In a unanimous decision, the Justices found that the Department of Health and Human Services (HHS) exceeded its legal authority when it cut Medicare reimbursement rates for outpatient drugs by 28.5 percent at 340B-eligible hospitals in 2018. The justices wrote that the Centers for Medicare and Medicaid Services (CMS) shouldn’t have cut payments to these hospitals without first surveying their average drug acquisition costs, as required by statute.
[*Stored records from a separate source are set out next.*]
-- ==== Sys2Proof/Machine/BitFields.lean ====
section
/-! DEFINITION. The bit-field classifier: PRG_RAM_KB, TV_STD_A, TV_STD_B, PRG_RAM_PRESENT and NO_BUS_CONFLICTS
(44_bitfield_classifier.md). `flags[k] = H[6+k]`. -/

namespace Sys2Proof.Machine

/-- The view `prg_ram_kb` (R160): 8 for code 0, else 8 times the code, exact in 32 bits. -/
def HeaderInfo.prgRamKb (h : HeaderInfo) : Word :=
  if h.flags[2] = 0x00#8 then 8#32 else zext32 h.flags[2] * 8#32

/-- The view `tv_a` (R162): the whole byte 9 takes part. -/
def HeaderInfo.tvA (h : HeaderInfo) : TvStandardA :=
  if h.flags[3] = 0x00#8 then .ntsc else if h.flags[3] = 0x01#8 then .pal else .unknown

/-- The view `tv_b` (R164): bits 1:0 of byte 10, never reconciled with `tv_a` (R170). -/
def HeaderInfo.tvB (h : HeaderInfo) : TvStandardB :=
  let v := h.flags[4].extractLsb' 0 2
  if v = 0b00#2 then .ntsc else if v = 0b01#2 then .pal else .dualCompatible

/-- The view `prg_ram_present` (R166): bit 4 of byte 10 is CLEAR. -/
def HeaderInfo.prgRamPresent (h : HeaderInfo) : Bool := !h.flags[4].getLsbD 4

/-- The view `no_bus_conflicts` (R168): bit 5 of byte 10 is set, in the literal sense (90_conflicts.md C6; assumption 13). -/
def HeaderInfo.noBusConflicts (h : HeaderInfo) : Bool := h.flags[4].getLsbD 5

/-- PRG_RAM_KB (R161). -/
def execPrgRamKb (s : State) : Host.Outcome State Fault Refusal := s.answer fun h => h.prgRamKb

/-- TV_STD_A (R163). -/
def execTvStdA (s : State) : Host.Outcome State Fault Refusal := s.answer fun h => zext32 h.tvA.code

/-- TV_STD_B (R165). -/
def execTvStdB (s : State) : Host.Outcome State Fault Refusal := s.answer fun h => zext32 h.tvB.code

/-- PRG_RAM_PRESENT (R167). -/
def execPrgRamPresent (s : State) : Host.Outcome State Fault Refusal :=
  s.answer fun h => zext32 (boolCode h.prgRamPresent)

/-- NO_BUS_CONFLICTS (R169). -/
def execNoBusConflicts (s : State) : Host.Outcome State Fault Refusal :=
  s.answer fun h => zext32 (boolCode h.noBusConflicts)

end Sys2Proof.Machine
end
CMS must now figure out how to repay 340B hospitals the difference in reimbursement for 2018 and 2019, the two years the unlawful cuts were in effect, during which time it redistributed those savings to all hospitals in the form of higher reimbursement for outpatient services. (For an explainer on the mechanics of the 340B program, see our overview here, and for more details on this Supreme Court case, see our summary here.)
The Gist: This decision was a narrow ruling on administrative grounds, and did not touch on the larger policy debates concerning the 340B program. While 340B-eligible health systems can breathe a momentary sigh of relief, they are still facing significant, ongoing revenue disruptions as at least 17 pharmaceutical manufacturers are restricting discounted drug sales to contract pharmacies.
Scrutiny of the 340B program, which has grown to include over 40 percent of US hospitals, will continue to raise questions about whether there are better ways to subsidize the operations of hospitals serving low-income patients, and to ensure that underserved patients have access to lifesaving treatments.